Once points are selected, hit the Update button to compute relevant distances and angles. If two points are selected, only the distance between those two points is computed. If three points are selected, the distances between each pair of points, and the angles between the 3 points, which define a triangle, are computed.

When hitting the () button, the Target Component Positions Dialog is displayed (below left). Double-click on one of the points to automatically populate the position boxes in the Point-to-Point Distance Tool.

When hitting the () button, that icon appears when moving the mouse in the Main Graphics Window. Pick on a surface element, and a widget showing the node positions and centroid position for that surface element is displayed (below right). The colors correspond to those shown for the nodes of the picked surface element in the Main Graphics Window. Double-click on one of the points in the Picked Surface Nodes widget to automatically populate the position boxes in the Point-to-Point Distance Tool.

• Two additional Clipping Volume types have been added. It is now possible to clip Target Components with Cones and Spheres (in addition to Cylinders and Boxes). The image below shows an example of a cubical Target Component clipped by a spherical Clipping Volume.

• Clipping Volume Parameters Dialog:
  • When clipping by an existing Target Component, the default Reference Coordinate System is the coordinate system of that Target Component, and a coordinate system transformation is performed so that the Clipping Volume is at the same location as the Target Component.
  • Support for Undo/Redo has been added.
  • The option to automatically update the position and angle values when changing the Reference Coordinate System has been added.
  • The Rotation angle value can now be set up the user.

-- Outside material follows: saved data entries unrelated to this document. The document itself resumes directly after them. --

/-- Settles O1: the thirteen words are computed. -/
theorem exampleWordsDecode : Obligations.ExampleWordsDecode := by
  unfold Obligations.ExampleWordsDecode
  decide

/-! ### A word cut into fields -/

/-- Two fields side by side are equal exactly when each is. -/
theorem append_eq_append_iff {m n : Nat} {a a' : BitVec m} {b b' : BitVec n} :
    a ++ b = a' ++ b' ↔ a = a' ∧ b = b' := by
  refine ⟨fun h => ⟨?_, ?_⟩, fun ⟨ha, hb⟩ => ha ▸ hb ▸ rfl⟩
  · simpa only [BitVec.extractLsb'_append_eq_left] using congrArg (BitVec.extractLsb' n m) h
  · simpa only [BitVec.extractLsb'_append_eq_right] using congrArg (BitVec.extractLsb' 0 n) h

/-- Format I (R71, R72): reserved, OUTLEN, reserved, VARIANT, OP. -/
theorem eq_initFields (c : Word64) :
    c = c.extractLsb' 15 49 ++
      (c.extractLsb' 8 7 ++ (c.extractLsb' 5 3 ++ (c.extractLsb' 4 1 ++ c.extractLsb' 0 4))) := by
  simp only [BitVec.extractLsb'_append_extractLsb'_eq_extractLsb', BitVec.extractLsb'_eq_self]

/-- Format U (R71, R73): reserved, NBYTES, reserved, OP. -/
theorem eq_updateFields (c : Word64) :
    c = c.extractLsb' 12 52 ++ (c.extractLsb' 8 4 ++ (c.extractLsb' 4 4 ++ c.extractLsb' 0 4)) := by
  simp only [BitVec.extractLsb'_append_extractLsb'_eq_extractLsb', BitVec.extractLsb'_eq_self]

/-- Format F (R71, R74): reserved, OP. -/
theorem eq_finalFields (c : Word64) : c = c.extractLsb' 4 60 ++ c.extractLsb' 0 4 := by
  simp only [BitVec.extractLsb'_append_extractLsb'_eq_extractLsb', BitVec.extractLsb'_eq_self]

/-! ### The rows of the opcode table (R75) -/

/-- The row of INIT: its mask has ones at the bits that format I fixes and zeros at the operands, so the masked word is
compared with the pattern field by field. -/
theorem rowInit_selects_iff (c : Word64) : rowInit.selects c = true ↔
    c.extractLsb' 15 49 = 0#49 ∧ c.extractLsb' 5 3 = 0#3 ∧ c.extractLsb' 0 4 = 1#4 := by
  calc rowInit.selects c = true
      ↔ (c.extractLsb' 15 49 ++
            (c.extractLsb' 8 7 ++ (c.extractLsb' 5 3 ++ (c.extractLsb' 4 1 ++ c.extractLsb' 0 4)))) &&&
          (BitVec.allOnes 49 ++ (0#7 ++ (BitVec.allOnes 3 ++ (0#1 ++ BitVec.allOnes 4)))) =
          0#49 ++ (0#7 ++ (0#3 ++ (0#1 ++ 1#4))) := by
        rw [← eq_initFields]
        exact beq_iff_eq
    _ ↔ _ := by
      simp only [BitVec.and_append, BitVec.and_allOnes, BitVec.and_zero, append_eq_append_iff, true_and]

/-- The row of UPDATE, field by field of format U. -/
theorem rowUpdate_selects_iff (c : Word64) : rowUpdate.selects c = true ↔
    c.extractLsb' 12 52 = 0#52 ∧ c.extractLsb' 4 4 = 0#4 ∧ c.extractLsb' 0 4 = 2#4 := by
  calc rowUpdate.selects c = true
      ↔ (c.extractLsb' 12 52 ++ (c.extractLsb' 8 4 ++ (c.extractLsb' 4 4 ++ c.extractLsb' 0 4))) &&&
          (BitVec.allOnes 52 ++ (0#4 ++ (BitVec.allOnes 4 ++ BitVec.allOnes 4))) =
          0#52 ++ (0#4 ++ (0#4 ++ 2#4)) := by
        rw [← eq_updateFields]
        exact beq_iff_eq
    _ ↔ _ := by
      simp only [BitVec.and_append, BitVec.and_allOnes, BitVec.and_zero, append_eq_append_iff, true_and]

/-- The row of FINAL, field by field of format F. -/
theorem rowFinal_selects_iff (c : Word64) : rowFinal.selects c = true ↔
    c.extractLsb' 4 60 = 0#60 ∧ c.extractLsb' 0 4 = 3#4 := by
  calc rowFinal.selects c = true
      ↔ (c.extractLsb' 4 60 ++ c.extractLsb' 0 4) &&& (BitVec.allOnes 60 ++ BitVec.allOnes 4) = 0#60 ++ 3#4 := by
        rw [← eq_finalFields]
        exact beq_iff_eq
    _ ↔ _ := by
      simp only [BitVec.and_append, BitVec.and_allOnes, append_eq_append_iff]

/-! ### The word of a command -/

/-- The word of INIT is the fields of format I side by side (R72, R79). -/
theorem encode_init (v : Variant) (outlen : BitVec 7) :
    encode (.init v outlen.toNat) = 0#49 ++ (outlen ++ (0#3 ++ (v.tag ++ 1#4))) := by
  revert outlen
  cases v <;> decide

/-- The word of UPDATE is the fields of format U side by side (R73, R79). -/
theorem encode_update (nbytes : BitVec 4) :
    encode (.update nbytes.toNat) = 0#52 ++ (nbytes ++ (0#4 ++ 2#4)) := by
  revert nbytes
  decide

/-- VARIANT of a word is bit 4 (R3, R72). -/
theorem variantField_tag (c : Word64) : (variantField c).tag = c.extractLsb' 4 1 := by
  apply BitVec.eq_of_getLsbD_eq
  intro i hi
  obtain rfl : i = 0 := by omega
  rw [variantField, BitVec.getLsbD_extractLsb']
  cases c.getLsbD 4 <;> decide

/-! ### The decoder is the inverse of the encoder -/

/-- Everything that decodes to a command (R78). -/
theorem decode_command_cases {c : Word64} {i : Instr} (h : decode c = .command i) :
    (rowInit.selects c = true ∧ i = .init (variantField c) (outlenField c)) ∨
    (rowUpdate.selects c = true ∧ i = .update (nbytesField c)) ∨ (rowFinal.selects c = true ∧ i = .final) := by
  unfold decode at h
  split at h
  · next hrow => cases h; exact .inl ⟨hrow, rfl⟩
  split at h
  · next hrow => cases h; exact .inr (.inl ⟨hrow, rfl⟩)
  split at h
  · next hrow => cases h; exact .inr (.inr ⟨hrow, rfl⟩)
  · cases h

/-- A word is Illegal exactly when no row selects it (R76, R78). -/
theorem decode_illegal_iff (c : Word64) : (∃ r, decode c = .illegal r) ↔
    ¬ rowInit.selects c = true ∧ ¬ rowUpdate.selects c = true ∧ ¬ rowFinal.selects c = true := by
  unfold decode
  split
  · simp [*]
  split
  · simp [*]
  split <;> simp [*]

/-- Settles O3: the row that selects the word fixes every field but the operands, and those are read back. -/
theorem decodedWordIsItsEncoding : Obligations.DecodedWordIsItsEncoding := by
  intro c i h
  obtain ⟨hrow, rfl⟩ | ⟨hrow, rfl⟩ | ⟨hrow, rfl⟩ := decode_command_cases h
  · obtain ⟨hhigh, hlow, hop⟩ := (rowInit_selects_iff c).mp hrow
    refine ⟨decide_eq_true (c.extractLsb' 8 7).isLt, ?_⟩
    rw [outlenField, encode_init, variantField_tag, ← hhigh, ← hlow, ← hop, ← eq_initFields]
  · obtain ⟨hhigh, hlow, hop⟩ := (rowUpdate_selects_iff c).mp hrow
    refine ⟨decide_eq_true (c.extractLsb' 8 4).isLt, ?_⟩
    rw [nbytesField, encode_update, ← hhigh, ← hlow, ← hop, ← eq_updateFields]
  · obtain ⟨hhigh, hop⟩ := (rowFinal_selects_iff c).mp hrow
    refine ⟨rfl, ?_⟩
    have hfinal : encode .final = 0#60 ++ 3#4 := by decide
    rw [hfinal, ← hhigh, ← hop, ← eq_finalFields]

/-- The CMD write of an Illegal word, with BUSY = 0, records ILLEGAL_COMMAND and changes nothing else (R76, R186). -/
theorem hostWrite_illegal {c : Word64} {r : IllegalReason} (h : decode c = .illegal r) {s : State}
    (hb : s.engine.busy = false) : hostWrite 0x00#7 c s = .next (s.recorded .illegalCommand) := by
  have herr : commandError s.engine c = .illegalCommand := by simp [commandError, hb, h]
  have heff : commandEffect c s.engine = s.engine.raise .illegalCommand := by
    rw [(commandEffect_spec s.engine c).1 (by simp [herr]), herr]
  rw [hostWrite_eq, perform_write_cmd, commandWrite_eq, State.onEngine, heff, Engine.raise_eq, State.recorded]

/-- Settles O4: for each value of OP, the rows as conditions on the fields that their formats fix. -/
theorem illegalWordsAreTheReservedAndMalformed : Obligations.IllegalWordsAreTheReservedAndMalformed := by
  intro c
  have hop (n : BitVec 4) : c.extractLsb' 0 4 = n ↔ (c.extractLsb' 0 4).toNat = n.toNat := BitVec.toNat_inj.symm
  refine ⟨?_, fun s r h hb => hostWrite_illegal h hb⟩
  simp only [decode_illegal_iff, rowInit_selects_iff, rowUpdate_selects_iff, rowFinal_selects_iff, hop,
    BitVec.reduceToNat]
  generalize (c.extractLsb' 0 4).toNat = op
  obtain rfl | rfl | rfl | h : op = 1 ∨ op = 2 ∨ op = 3 ∨ (op = 0 ∨ 4 ≤ op) := by omega
  · simp [imp_iff_not_or]
  · simp [imp_iff_not_or]
  · simp
  · have hother : op ≠ 1 ∧ op ≠ 2 ∧ op ≠ 3 := by omega
    simp [h, hother]
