-- ==== Sys2Proof/Certificates/Slice0/Obligations.lean ====
section
/-! DEFINITION. The statements for the provers. Each is about the machine: a rule of spec/, said of every state and every
operand it speaks of. -/

open Sys2Proof Sys2Proof.Machine

/-! ### Decoding and encoding (30_encoding.md) -/

/-- R70 to R74: the two bytes of a well-formed instruction, whatever follows them, decode to it. -/
def Obligations.DecodeOfEncodeGivesTheInstruction : Prop :=
  ∀ (i : Instr) (rest : List Byte), i.wellFormed = true → decode (encodeBytes i ++ rest) = .ok (i, rest)

/-- R72, R74, R76: a word that decodes is the encoding of what it decodes to, so no bit of it is dropped (the unread `y` of
8XY6 and 8XYE is kept as an operand). -/
def Obligations.EncodeOfDecodeGivesTheWord : Prop :=
  ∀ (w : Word) (i : Instr), decodeWord w = .ok i → encode i = w

/-- R73, R74: a word decodes to the row whose bit test it passes, only to that row, and no word passes two rows' tests. -/
def Obligations.WordDecodesToTheRowItMatches : Prop :=
  ∀ (w : Word) (i j : Instr),
    (i.row.accepts w = true → ∃ k, decodeWord w = .ok k ∧ k.row = i.row) ∧
    (decodeWord w = .ok i → i.row.accepts w = true) ∧
    (i.row.accepts w = true → j.row.accepts w = true → i.row = j.row)

/-- R75: the unknown words are exactly those of its table, one line per leading nibble, and each is named in the refusal. -/
def Obligations.UnknownWordsAreExactlyTheTables : Prop :=
  ∀ w : Word, decodeWord w = .error (.unknownOpcode w) ↔
    (w.toNat / 4096 = 0x0 ∧ w.toNat ≠ 0x00E0 ∧ w.toNat ≠ 0x00EE) ∨
    (w.toNat / 4096 = 0x5 ∧ w.toNat % 16 ≠ 0) ∨
    (w.toNat / 4096 = 0x8 ∧ w.toNat % 16 ∈ [0x8, 0x9, 0xA, 0xB, 0xC, 0xD, 0xF]) ∨
    (w.toNat / 4096 = 0x9 ∧ w.toNat % 16 ≠ 0) ∨
    (w.toNat / 4096 = 0xE ∧ w.toNat % 256 ∉ [0x9E, 0xA1]) ∨
    (w.toNat / 4096 = 0xF ∧ w.toNat % 256 ∉ [0x07, 0x0A, 0x15, 0x18, 0x1E, 0x29, 0x33, 0x55, 0x65])

/-- R71, R74: a few words written out from the patterns, one of each family, decode to what they stand for. -/
def Obligations.WrittenOutWordsDecode : Prop :=
  decode [0x22, 0x10] = .ok (.call 0x210, []) ∧
  decode [0x53, 0x40] = .ok (.seReg 3 4, []) ∧
  decode [0x83, 0x7E] = .ok (.shl 3 7, []) ∧
  decode [0xCA, 0x0F] = .ok (.rnd 10 0x0F, []) ∧
  decode [0xF1, 0x55] = .ok (.stRegs 1, []) ∧
  decode [0xD2, 0x3F] = .ok (.drw 2 3 15, []) ∧
  decode [0xE5, 0xA1] = .ok (.sknp 5, []) ∧
  decode [0xF3, 0x0A] = .ok (.ldVxK 3, []) ∧
  decode [0x51, 0x21] = .error (.unknownOpcode 0x5121)
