/-- An unknown word moves `pc` alone, from where it could be fetched. -/
theorem inv_advance_unknown {s : State} (op : Word) (hs : s.Bounded) (hrun : s.mode = .running)
    (hfetch : s.pc.toNat ≤ 0xFFE) : (s.advance.setReport (.unknown s.pc op)).Inv := by
  obtain ⟨hmem, -, hstack, -⟩ := hs
  refine ⟨hmem, ?_, hstack, fun x hx => ?_, fun k => ?_⟩
  · rw [State.setReport_pc, State.advance_pc]
    bv_omega
  · simp [hrun] at hx
  · simp [hrun]

/-- Settles O16: every state a step gives is reported from a bounded one, or skips an unknown word. -/
theorem stepKeepsTheInvariant : Obligations.StepKeepsTheInvariant := by
  intro s t hinv hstep
  have hs := hinv.bounded
  rcases step_inversion hstep with ⟨-, rfl⟩ | ⟨-, -, rfl⟩ | ⟨hrun, hfetch, ⟨op, rfl⟩ | ⟨i, u, hu, rfl⟩⟩
  · exact hs.reportMode
  · exact (hs.halt _).reportMode
  · exact inv_advance_unknown op hs hrun hfetch
  · rcases exec_inversion hu with ⟨k, -, rfl⟩ | ⟨-, he⟩
    · exact (hs.halt k).reportMode
    · exact (he.bounded hs hrun hfetch).reportMode

/-- Settles O17: reset lists no memory, holds 0 in every slot and runs unreported. -/
theorem resetMeetsTheInvariant : Obligations.ResetMeetsTheInvariant :=
  ⟨Memory.wf_nil, by decide, by decide, nofun, fun _ => ⟨nofun, nofun⟩⟩

/-- Settles O19, from where `pc` can go and which slot can change: the pushed address is `pc + 2`. -/
theorem evenTargetsKeepPcEven : Obligations.EvenTargetsKeepPcEven := by
  intro i s t hpc hstack htarget hoffset h
  rcases exec_inversion h with ⟨k, -, rfl⟩ | ⟨-, he⟩
  · exact ⟨hpc, hstack⟩
  · refine ⟨?_, fun j => ?_⟩
    · rw [he.pc_eq]
      exact nextPc_even hpc hstack htarget hoffset
    · rcases he.slot j with hj | ⟨-, -, hj⟩
      · rw [hj]; exact hstack j
      · rw [hj]; bv_omega

/-! ### Who writes what (10_state.md R22 to R32) -/

/-- Of the stack an instruction changes at most the slot at `sp`, and only if it is 2NNN. -/
theorem exec_slot {i : Instr} {s t : State} (h : exec i s = .next t) (j : Fin 16) :
    t.stack[j] = s.stack[j] ∨ (j.val = s.sp.val ∧ ∃ nnn, i = .call nnn) := by
  rcases exec_inversion h with ⟨k, -, rfl⟩ | ⟨-, he⟩
  · exact .inl rfl
  · exact (he.slot j).imp_right fun ⟨hj, hi, _⟩ => ⟨hj, hi⟩

/-- Settles O21: 2NNN alone changes a slot, the one at `sp`, and the frames but those of 2NNN and 00EE keep `sp`. -/
theorem onlyCallAndReturnUseTheStack : Obligations.OnlyCallAndReturnUseTheStack := by
  intro i s t h
  refine ⟨fun hcall => ?_, fun hcall hret => ?_, fun j hj => ?_⟩
  · refine Vector.ext fun n hn => ?_
    exact (exec_slot h ⟨n, hn⟩).resolve_right fun ⟨_, nnn, hi⟩ => hcall nnn hi
  · cases i
    case call nnn => exact absurd rfl (hcall nnn)
    case ret => exact absurd rfl hret
    all_goals exact ((exec_frame h).stack_eq rfl).2
  · exact (exec_slot h j).resolve_right fun ⟨hsp, _⟩ => hj hsp

/-- Settles O22: FX15 and FX18 are the two instructions whose frames leave a timer out, and no load, key report or step of
a core that does not run reaches one. -/
theorem timersChangeOnlyByTheirWriters : Obligations.TimersChangeOnlyByTheirWriters := by
  refine ⟨fun i s t h => ?_, fun p s t h hne => ?_⟩
  · cases i
    case ldDTVx x | ldSTVx x =>
      obtain rfl := Host.Outcome.next.inj h
      exact ⟨rfl, rfl⟩
    all_goals exact ⟨(exec_frame h).DT_eq rfl, (exec_frame h).ST_eq rfl⟩
  · cases p with
    | reset => exact .inl rfl
    | tick => exact .inr (.inl rfl)
    | step =>
      refine .inr (.inr ⟨rfl, by_contra fun hm => ?_⟩)
      rcases step_inversion h with ⟨-, rfl⟩ | ⟨hrun, -⟩ | ⟨hrun, -⟩
      · simp at hne
      · exact hm hrun
      · exact hm hrun
    | load image =>
      obtain rfl := load_inversion h
      simp at hne
    | setKey k pressed =>
      obtain rfl := Host.Outcome.next.inj h
      simp [setKey_timers] at hne

/-- No step changes the key state (10_state.md R32). -/
theorem step_key {s t : State} (h : step s = .next t) : t.key = s.key := by
  rcases step_inversion h with ⟨-, rfl⟩ | ⟨-, -, rfl⟩ | ⟨-, -, ⟨op, rfl⟩ | ⟨i, u, hu, rfl⟩⟩
  · rfl
  · rfl
  · rfl
  · exact (exec_frame hu).key_eq

/-- Settles O23: the frames but those of 00E0 and DXYN keep the framebuffer, and every frame keeps the keys. -/
theorem framebufferAndKeyWriters : Obligations.FramebufferAndKeyWriters := by
  refine ⟨fun i s t h hne => ?_, fun s t h => step_key h⟩
  cases i
  case cls => exact .inl rfl
  case drw x y n => exact .inr ⟨x, y, n, rfl⟩
  all_goals exact absurd ((exec_frame h).fb_eq rfl) hne

/-- Settles O24: the frames but those of ANNN, FX1E and FX29 keep `I`. -/
theorem onlyIndexInstructionsWriteI : Obligations.OnlyIndexInstructionsWriteI := by
  intro i s t h hne
  cases i
  case ldI nnn => exact .inl ⟨nnn, rfl⟩
  case addI x => exact .inr (.inl ⟨x, rfl⟩)
  case ldF x => exact .inr (.inr ⟨x, rfl⟩)
  all_goals exact absurd ((exec_frame h).I_eq rfl) hne

/-- FX65 reaches `VF` only where it loads all sixteen registers (43_index_memory.md R175). -/
theorem eq_VF_of_mem_changesOf_ldRegs {x : Reg} {s : State} (h : VF ∈ (changesOf (.ldRegs x) s).regs) : x = VF := by
  have hx : VF ≤ x := by simpa [changesOf] using h
  exact Fin.last_le_iff.1 hx

/-- Settles O25: a changed `VF` is among the registers its instruction may change. -/
theorem vfChangesOnlyAsFlagOrDestination : Obligations.VFChangesOnlyAsFlagOrDestination := by
  intro i s t h hne
  have hVF : VF ∈ (changesOf i s).regs := by_contra fun hn => hne ((exec_frame h).reg_eq hn)
  cases i
  case addReg x y | sub x y | shr x y | subn x y | shl x y => exact .inl ⟨x, y, by simp⟩
  case drw x y n => exact .inr (.inl ⟨x, y, n, rfl⟩)
  case ldImm x nn | addImm x nn | rnd x nn =>
    obtain rfl := List.mem_singleton.1 hVF
    exact .inr (.inr (.inl ⟨nn, by simp⟩))
  case ldReg x y | orReg x y | andReg x y | xorReg x y =>
    obtain rfl := List.mem_singleton.1 hVF
    exact .inr (.inr (.inr (.inl ⟨y, by simp⟩)))
  case ldVxDT x =>
    obtain rfl := List.mem_singleton.1 hVF
    exact .inr (.inr (.inr (.inr (.inl rfl))))
  case ldRegs x =>
    obtain rfl := eq_VF_of_mem_changesOf_ldRegs hVF
    exact .inr (.inr (.inr (.inr (.inr rfl))))
  all_goals exact absurd hVF List.not_mem_nil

• In the Spatial Profile tab of the Laser Beam Parameters dialog, the OMEGA SG8-Flat DPP has been added to the list of available spatial profile models. The SG8-Flat DPPs have a profile with R(1/e) = 438 mm and supergaussian index of n = 5.8.
• Bug fixes:
• A problem causing a crash with opening a workspace containing a "Surface of Revolution" object type using VISRAD 12.1.0 has been fixed.
• Line-Target Intersection Points tool: When selecting a point position a second time using a target component "Key Point" (by double-clicking on the point), the point's position values are now correctly entered into the Line-Target Intersection Points dialog (as opposed to displaying the Set Viewing Position dialog).
• On Mac platforms, a problem occurring when printing images using VISRAD 12.1.0 of contour plots and line plots at 100% size has been fixed.

 

Version 12.1.0

• The Mac version of VISRAD is now released as a 64-bit application.
• A new target component type, Multi-Element, is now available. A Multi-Element object is composed of multiple primitives (i.e., elements), which utilize a common set of parameters to specify their Position and Size/Grid information. An example Multi-Element object, composed of 4 rectangles and 4 partial disks (each with a non-zero thickness), is shown below.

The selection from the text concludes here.